Nothing beside remains. Round the decay
Of that colossal wreck, boundless and bare
The lone and level sands stretch far away. .




Barbara and I had hoped that the massacre of 58 tourists and four Egyptians by six terrorists (who then committed suicide rather than be taken alive) six months ago at Queen Hatshepsut's temple just outside Luxor, was an isolated act by madmen, and we were shocked and deeply disturbed to feel that very dangerous energy alive and well all around us. Granted, there were still many friendly people, but I have never traveled anywhere where I felt in so much danger from the locals. It is a terribly sad situation because tourism in Luxor is down over 90%, and the people who survive on tourist dollars (nearly everyone) are suffering greatly. It seemed to us that Luxor could easily become a ghost town. Shops and hotels stood nearly empty and my Egyptian friends had gone. Amazingly, in the middle of this tense situation we saw some tourists walking around in tight shorts and tanktops, showing a flagrant disregard for the Egyptian's culture and beliefs, and creating danger for all tourists. .

Within a few hours of arriving we went and reserved seats on the next plane out (departing the next afternoon) which would leave us in Luxor for a total of 28 hours. Since we had already rented a motorcycle, we decided to see as much as we felt we safely could. We paid especially close attention to everyone around us, and being on a motorcycle was actually safer than taking a bus or cab because we could leave as quickly as we wanted and drive over a wider variety of terrain.

Our hotel was right across the street from the Nile; we had a fabulous view from the balcony and watched the feluccas sail by in golden light as the sun set over the far bank. Later that night we walked through Luxor Temple which was beautifully lit up by spotlights-twenty foot tall statues of Ramses II came striding out of the darkness. Egypt evokes feelings in me that I have never experienced anywhere else.

Next morning after breakfast we cycled across the new bridge just south of town that connects the east and west banks (a half hour drive), visited three tombs in the Valley of the Kings and Queen Hatshepsut's complex just outside (where the massacre took place). The way into the Sahara desert behind Medinet Habu was blocked by police so we were unable to go where I found some amazing agates on my last visit (polished by thousands of years of sand blowing against them-like pearls of the desert).

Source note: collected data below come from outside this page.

/-- A GO of CREATE, DESTROY or RECLAIM by a requester that may write the set: while a command is BUSY it sets
REFUSED_BUSY; on a chamber that is not LIVE it is refused NOT_LIVE; otherwise CREATE makes STATE BUSY, DESTROY of an
ACTIVE queue of the chamber makes it DRAINING and ends its items, RECLAIM of one torn down makes it FREE, and either
of another queue is refused BAD_QUEUE. QCB_READ of a running CREATE makes the lowest FREE queue ACTIVE with its QCB's
fields and the next epoch, or refuses: a chamber no longer LIVE, a QCB that faults, that breaks its rules, no queue
left; lines of other devices must be there. TEARDOWN_DONE makes a DRAINING queue with no item and no serving task
TEARDOWN_DONE. A doorbell on an ACTIVE queue sets TAIL within the ring and OVERRUN beyond it; on another queue it does
nothing. A CACK write sets CACK, at most to DONE; a CANCEL ends the item of that SEQ 0x22, and does nothing where none
is outstanding. A requester that may not write changes nothing. -/
def Obligations.QueueCommands : Prop :=
  ∀ (s : State) (r : Requester) (n q : Nat), n < 16 → q < 4096 →
    (s.mayWriteSet r n = true → s.fget GFE_QCMD_STATUS_STATE n ≠ 1 → s.chLive n = true →
      (∃ s', exec (.create r n) s = .next s' ∧ s'.fget GFE_QCMD_STATUS_STATE n = 1 ∧
        s'.gfeCmd (2 * n) = ⟨1, s.fget GFE_QCMD_QUEUE n, s.qcmdAddr n⟩ ∧ s.KeepsWork s' ∧
        s.KeepsRegsBut s' [regAddr GFE_QCMD n 0, regAddr GFE_QCMD_STATUS n 0]) ∧
      (s.queueChamber q = n → s.queueState q = qActive →
        exec (.destroy r n q) s =
          .next (((((s.fset GFE_QCMD_OP 2 n).fset GFE_QCMD_QUEUE q n).teardown q)).qcmdDone n q) ∧
        (s.servers q = [] → s.itemsOf q = [] →
          ∃ s', exec (.destroy r n q) s = .next s' ∧ s'.queueState q = qDraining ∧
            s'.fget GFE_QCMD_STATUS_STATE n = 2 ∧ s'.fget GFE_QCMD_STATUS_QUEUE n = q ∧ s.KeepsWork s')) ∧
      (s.queueChamber q = n → s.queueState q = qTeardownDone → ∃ s', exec (.reclaim r n q) s = .next s' ∧
        s'.queueState q = qFree ∧ s'.fget GFE_QCMD_STATUS_STATE n = 2 ∧ s.KeepsMemory s' ∧ s'.strands = s.strands ∧
        s'.items = s.items ∧ s'.queue q = Queue.none ∧ (∀ k, k ≠ q → s'.queue k = s.queue k)) ∧
      (s.queueChamber q ≠ n ∨ s.queueState q ≠ qActive → ∃ s', exec (.destroy r n q) s = .next s' ∧
        s'.fget GFE_QCMD_STATUS_STATE n = 3 ∧ s'.fget GFE_QCMD_STATUS_RESULT n = 4 ∧ s.KeepsWork s') ∧
      (s.queueChamber q ≠ n ∨ s.queueState q ≠ qTeardownDone → ∃ s', exec (.reclaim r n q) s = .next s' ∧
        s'.fget GFE_QCMD_STATUS_STATE n = 3 ∧ s'.fget GFE_QCMD_STATUS_RESULT n = 4 ∧ s.KeepsWork s')) ∧
    (s.mayWriteSet r n = true → s.fget GFE_QCMD_STATUS_STATE n = 1 →
      exec (.create r n) s = .next (s.fset GFE_QCMD_STATUS_REFUSED_BUSY 1 n) ∧
      exec (.destroy r n q) s = .next (s.fset GFE_QCMD_STATUS_REFUSED_BUSY 1 n) ∧
      exec (.reclaim r n q) s = .next (s.fset GFE_QCMD_STATUS_REFUSED_BUSY 1 n)) ∧
    (s.mayWriteSet r n = true → s.fget GFE_QCMD_STATUS_STATE n ≠ 1 → s.chLive n = false →
      let refused : State → Prop := fun s' =>
        s'.fget GFE_QCMD_STATUS_STATE n = 3 ∧ s'.fget GFE_QCMD_STATUS_RESULT n = 3 ∧ s.KeepsWork s'
      (∃ s', exec (.create r n) s = .next s' ∧ refused s') ∧ (∃ s', exec (.destroy r n q) s = .next s' ∧ refused s') ∧
      (∃ s', exec (.reclaim r n q) s = .next s' ∧ refused s')) ∧
    (s.mayWriteSet r n = false → exec (.create r n) s = .next s ∧ exec (.destroy r n q) s = .next s ∧
      exec (.reclaim r n q) s = .next s) ∧
    (s.fget GFE_QCMD_STATUS_STATE n ≠ 1 → exec (.qcbRead n) s = .next s) ∧
    (s.fget GFE_QCMD_STATUS_STATE n = 1 → s.chLive n = false → exec (.qcbRead n) s = .next (s.qcmdRefuse n 3 0)) ∧
    (let o : Owner := .command (2 * n)
     let t := (s.asksAs o).qcbRead n
     s.fget GFE_QCMD_STATUS_STATE n = 1 → s.chLive n = true → s.awaitsNoRead o → t.ms.wanted = [] →
      exec (.qcbRead n) s = .next (t.readAll o).deliver) ∧
    (∀ f s1, s.readVa (s.reqGfe n) n (s.gfeCmd (2 * n)).addr 64 = (.error f, s1) → s.qcbRead n = s1.qcmdRefuse n 6 0) ∧
    (∀ b s1, s.readVa (s.reqGfe n) n (s.gfeCmd (2 * n)).addr 64 = (.ok b, s1) →
      (qcbOk (s1.chamber n).galleries b = false → s.qcbRead n = s1.qcmdRefuse n 2 0) ∧
      (qcbOk (s1.chamber n).galleries b = true →
        ((s1.chamber n).queues ≤ (s1.heldQueues n).length ∨ (∀ k < 4096, s1.queueState k ≠ qFree) →
          s.qcbRead n = s1.qcmdRefuse n 1 0) ∧
        ((s1.heldQueues n).length < (s1.chamber n).queues →
          (List.range 4096).find? (fun q => s1.queueState q == qFree) = some q →
          let s' := s.qcbRead n
          s'.queueState q = qActive ∧ s'.queueChamber q = n ∧
          s'.queueClass q = fieldAt b 0x11 1 ∧ s'.fget GFE_Q_STATE_EPOCH q = nextEpoch (s1.fget GFE_Q_STATE_EPOCH q) ∧
          s'.fget GFE_QCMD_STATUS_STATE n = 2 ∧ s'.fget GFE_QCMD_STATUS_QUEUE n = q ∧ (s'.queue q).ring = fieldAt b 0 8 ∧
          (s'.queue q).cring = fieldAt b 8 8 ∧ (s'.queue q).logSize = fieldAt b 0x10 1 ∧ (s'.queue q).tail = 0 ∧
          (s'.queue q).galleries = fieldAt b 0x12 2 ∧ (s'.queue q).timeoutUs = fieldAt b 0x14 4 ∧
          (s'.queue q).weight = fieldAt b 0x18 2 ∧ s'.fget GFE_Q_FETCHED_COUNT q = 0 ∧ s1.KeepsMemory s'))) ∧
    (let t := s.settleAll
     (t.queueState q = qDraining → t.itemsOf q = [] → t.servers q = [] →
       exec (.teardownDone q) s = .next (t.fset GFE_Q_STATE_STATE qTeardownDone q)) ∧
     (t.queueState q ≠ qDraining ∨ t.itemsOf q ≠ [] ∨ t.servers q ≠ [] → exec (.teardownDone q) s = .next t)) ∧
    (∀ tail, tail < 2 ^ 32 → s.mayWriteQueue r q = true →
      (s.queueState q = qActive → ahead tail (s.fget GFE_Q_CACK_COUNT q) ≤ 2 ^ (s.queue q).logSize →
        exec (.qDbWrite r q tail) s = .next (s.setQueue q { s.queue q with tail := tail })) ∧
      (s.queueState q = qActive → 2 ^ (s.queue q).logSize < ahead tail (s.fget GFE_Q_CACK_COUNT q) →
        exec (.qDbWrite r q tail) s = .next (s.fset GFE_Q_STATE_OVERRUN 1 q)) ∧
      (s.queueState q ≠ qActive → exec (.qDbWrite r q tail) s = .next s)) ∧
    (∀ v, v < 2 ^ 32 → s.mayWriteQueue r q = true →
      let old := s.fget GFE_Q_CACK_COUNT q
      let done := s.fget GFE_Q_DONE_LO_COUNT q
      ∃ s', exec (.qCackWrite r q v) s = .next s' ∧
        s'.fget GFE_Q_CACK_COUNT q = (if ahead v old ≤ ahead done old then v else done) ∧ s.KeepsWork s' ∧
        s.KeepsRegsBut s' [regAddr GFE_Q_CACK q 0]) ∧
    (∀ seq, s.mayWriteQueue r q = true →
      exec (.qCancel r q seq) s = .next (s.abortItem ⟨q, seq, none⟩ 0x22) ∧
      ((∀ i ∈ s.items, i.key.queue = q → i.key.seq ≠ seq) → exec (.qCancel r q seq) s = .next s)) ∧
    (s.mayWriteQueue r q = false → ∀ v, exec (.qDbWrite r q v) s = .next s ∧ exec (.qCackWrite r q v) s = .next s ∧
      exec (.qCancel r q v) s = .next s)
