theorem State.canonical_meetCells {s : State} {pa n : Nat} {ev : CellEvent} (hs : s.Canonical) :
    State.CanonicalSnd (State.meetCells s pa n ev) := by
  rw [show @State.meetCells = _ from by delta State.meetCells; exact rfl]
  repeat' first
    | with_reducible assumption | with_reducible exact State.canonical_of_mk (by assumption) | (intro _)
    | with_reducible apply State.canonical_bump | with_reducible apply State.canonical_setPoison
    | with_reducible apply State.canonical_rewriteCells | with_reducible apply State.canonical_noteCell
    | with_reducible apply State.canonical_errorAt | with_reducible apply State.canonical_ite
    | with_reducible apply State.canonicalSnd_ite | with_reducible apply State.canonical_foldl
    | with_reducible apply State.canonicalSnd_foldl | with_reducible (refine State.canonical_of_pair (by assumption) ?_)
    | with_reducible apply State.canonical_snd | split | dsimp only | with_reducible apply State.canonicalSnd_mk
    | with_reducible refine State.canonical_mk ?_

theorem State.canonical_readLine {s : State} {pa n : Nat} {ev : CellEvent} (hs : s.Canonical) :
    State.CanonicalSnd (State.readLine s pa n ev) := by
  rw [show @State.readLine = _ from by delta State.readLine; exact rfl]
  repeat' first
    | with_reducible assumption | with_reducible apply State.canonical_countLine
    | with_reducible apply State.canonical_meetCells | with_reducible apply State.canonical_ite
    | with_reducible apply State.canonicalSnd_ite | with_reducible (refine State.canonical_of_pair (by assumption) ?_)
    | with_reducible apply State.canonical_snd | split | dsimp only | with_reducible apply State.canonicalSnd_mk
    | with_reducible refine State.canonical_mk ?_

theorem State.canonical_readEntry {s : State} {n ea level : Nat} (hs : s.Canonical) :
    State.CanonicalSnd (State.readEntry s n ea level) := by
  rw [show @State.readEntry = _ from by delta State.readEntry; exact rfl]
  repeat' first
    | with_reducible assumption | with_reducible apply State.canonical_readLine
    | with_reducible (refine State.canonical_of_pair (by assumption) ?_) | with_reducible apply State.canonical_snd | split
    | dsimp only | with_reducible apply State.canonicalSnd_mk | with_reducible refine State.canonical_mk ?_

theorem State.canonical_keepUpper {s : State} {e : UpperEntry} (hs : s.Canonical) :
    (State.keepUpper s e).Canonical := by
  rw [show @State.keepUpper = _ from by delta State.keepUpper; exact rfl]
  repeat' first
    | with_reducible assumption | (intro _) | with_reducible apply State.canonical_draw
    | with_reducible apply State.canonical_ite | with_reducible apply State.canonicalSnd_ite
    | with_reducible (refine State.canonical_of_pair (by assumption) ?_) | with_reducible apply State.canonical_snd | split
    | dsimp only | with_reducible apply State.canonicalSnd_mk | with_reducible refine State.canonical_mk ?_

theorem canonical_walk {s : State} {g n va : Nat} {t : Nat} {y0 : List (Nat × Nat × Nat × Nat)} (hs : s.Canonical) :
    State.CanonicalSnd (walk s g n va t y0) := by
  induction y0 generalizing s g n va t hs with
  | nil =>
    unfold walk
    repeat' first
      | with_reducible assumption | with_reducible apply State.canonical_readEntry
      | with_reducible apply State.canonical_keepUpper | with_reducible apply State.canonical_ite
      | with_reducible apply State.canonicalSnd_ite | with_reducible (refine State.canonical_of_pair (by assumption) ?_)
      | with_reducible apply State.canonical_snd | split | dsimp only | with_reducible apply State.canonicalSnd_mk
      | with_reducible refine State.canonical_mk ?_
  | cons b l ih =>
    rcases b with ⟨b1, b2⟩
    unfold walk
    repeat' first
      | with_reducible assumption | (apply ih <;> with_reducible assumption) | with_reducible apply ih
      | with_reducible apply State.canonical_readEntry | with_reducible apply State.canonical_keepUpper
      | with_reducible apply State.canonical_ite | with_reducible apply State.canonicalSnd_ite
      | with_reducible (refine State.canonical_of_pair (by assumption) ?_) | with_reducible apply State.canonical_snd | split
      | dsimp only | with_reducible apply State.canonicalSnd_mk | with_reducible refine State.canonical_mk ?_

theorem State.canonical_walkFrom {s : State} {inst g n va : Nat} (hs : s.Canonical) :
    State.CanonicalSnd (State.walkFrom s inst g n va) := by
  rw [show @State.walkFrom = _ from by delta State.walkFrom; exact rfl]
  repeat' first
    | with_reducible assumption | (intro _) | with_reducible apply canonical_walk | with_reducible apply State.canonical_ite
    | with_reducible apply State.canonicalSnd_ite | with_reducible (refine State.canonical_of_pair (by assumption) ?_)
    | with_reducible apply State.canonical_snd | split | dsimp only | with_reducible apply State.canonicalSnd_mk
    | with_reducible refine State.canonical_mk ?_

theorem State.canonical_recordFault {s : State} {r : MReq} {n va : Nat} {wr : Bool} {f : MFault} (hs : s.Canonical) :
    (State.recordFault s r n va wr f).Canonical := by
  rw [show @State.recordFault = _ from by delta State.recordFault; exact rfl]
  repeat' first
    | with_reducible assumption | with_reducible apply State.canonical_wset | with_reducible apply State.canonical_bump
    | dsimp only

theorem State.canonical_lookup {s : State} {r : MReq} {n va : Nat} (hs : s.Canonical) :
    State.CanonicalSnd (State.lookup s r n va) := by
  rw [show @State.lookup = _ from by delta State.lookup; exact rfl]
  repeat' first
    | with_reducible assumption | (intro _) | with_reducible apply State.canonical_bump64
    | with_reducible apply State.canonical_draw | with_reducible apply State.canonical_walkFrom
    | with_reducible apply State.canonical_ite | with_reducible apply State.canonicalSnd_ite
    | with_reducible (refine State.canonical_of_pair (by assumption) ?_) | with_reducible apply State.canonical_snd | split
    | dsimp only | with_reducible apply State.canonicalSnd_mk | with_reducible refine State.canonical_mk ?_

theorem State.canonical_reachPa {s : State} {n pa : Nat} {wr priv : Bool} (hs : s.Canonical) :
    State.CanonicalSnd (State.reachPa s n pa wr priv) := by
  rw [show @State.reachPa = _ from by delta State.reachPa; exact rfl]
  repeat' first
    | with_reducible assumption | split | dsimp only | with_reducible apply State.canonicalSnd_mk
    | with_reducible refine State.canonical_mk ?_

theorem State.canonical_resolve {s : State} {r : MReq} {n va : Nat} {wr priv : Bool} (hs : s.Canonical) :
    State.CanonicalSnd (State.resolve s r n va wr priv) := by
  rw [show @State.resolve = _ from by delta State.resolve; exact rfl]
  repeat' first
    | with_reducible assumption | with_reducible apply State.canonical_lookup | with_reducible apply State.canonical_reachPa
    | with_reducible apply State.canonical_ite | with_reducible apply State.canonicalSnd_ite
    | with_reducible (refine State.canonical_of_pair (by assumption) ?_) | with_reducible apply State.canonical_snd | split
    | dsimp only | with_reducible apply State.canonicalSnd_mk | with_reducible refine State.canonical_mk ?_

theorem State.canonical_translate {s : State} {r : MReq} {n va : Nat} {wr priv : Bool} (hs : s.Canonical) :
    State.CanonicalSnd (State.translate s r n va wr priv) := by
  rw [show @State.translate = _ from by delta State.translate; exact rfl]
  repeat' first
    | with_reducible assumption | with_reducible apply State.canonical_recordFault
    | with_reducible apply State.canonical_resolve | with_reducible (refine State.canonical_of_pair (by assumption) ?_) | split
    | dsimp only | with_reducible apply State.canonicalSnd_mk | with_reducible refine State.canonical_mk ?_

theorem State.canonical_readFirst {s : State} {ev : CellEvent} {y0 : List Nat} (hs : s.Canonical) :
    State.CanonicalSnd (State.readFirst s ev y0) := by
  induction y0 generalizing s ev hs with
  | nil =>
    unfold State.readFirst
    repeat' first
      | with_reducible assumption | with_reducible apply State.canonical_readLine
      | with_reducible (refine State.canonical_of_pair (by assumption) ?_) | with_reducible apply State.canonical_snd | split
      | dsimp only | with_reducible apply State.canonicalSnd_mk | with_reducible refine State.canonical_mk ?_
  | cons b l ih =>
    unfold State.readFirst
    repeat' first
      | with_reducible assumption | (apply ih <;> with_reducible assumption) | with_reducible apply ih
      | with_reducible apply State.canonical_readLine | with_reducible (refine State.canonical_of_pair (by assumption) ?_)
      | with_reducible apply State.canonical_snd | split | dsimp only | with_reducible apply State.canonicalSnd_mk
      | with_reducible refine State.canonical_mk ?_

theorem State.canonical_putLine {s : State} {pa : Nat} {bs : List Byte} (hs : s.Canonical) :
    (State.putLine s pa bs).Canonical := by
  rw [show @State.putLine = _ from by delta State.putLine; exact rfl]
  repeat' first
    | with_reducible assumption | with_reducible exact State.canonical_of_mk (by assumption) | (intro _)
    | with_reducible apply State.canonical_setBytes | with_reducible apply State.canonical_countLine
    | with_reducible apply State.canonical_setPoison | with_reducible apply State.canonical_rewriteCells
    | with_reducible apply State.canonical_foldl | with_reducible apply State.canonicalSnd_foldl
    | with_reducible (refine State.canonical_of_pair (by assumption) ?_) | with_reducible apply State.canonical_snd | split
    | dsimp only | with_reducible apply State.canonicalSnd_mk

Fortunately we were in time to catch the ferry back across the Nile because the intense Egyptian sun was starting to wilt us. Back in Luxor it was so hot (115 degrees) the horses left deep hoofprints in the asphalt, and it had been even hotter on the West bank. We sat in an air-conditioned restaurant overlooking Luxor Temple until it was time to catch a cab to the airport.

We were not especially happy at the thought of spending our final week in Cairo with it's heat and pollution, but to our amazement it was drizzling rain when our plane landed; the pollution cleared, the temperature lowered to a comfortable level and we had quite a pleasant week. The air was so clear that we were able to see sixteen miles across the desert from the Giza Plateau to the pyramid complex at Sakkara, and nine miles further to the pyramids at Dashur. This incredible view had been part of the ancient Egyptian's religious experience. .

Despite the problems, Egypt is still one of my favorite countries. Travels there have not been vacations for me but rather major life experiences. So that was our trip. We left Cairo on the morning of May 2 and arrived back in San Francisco 24 hours later, in the afternoon of the same day, having followed the sun our whole way home.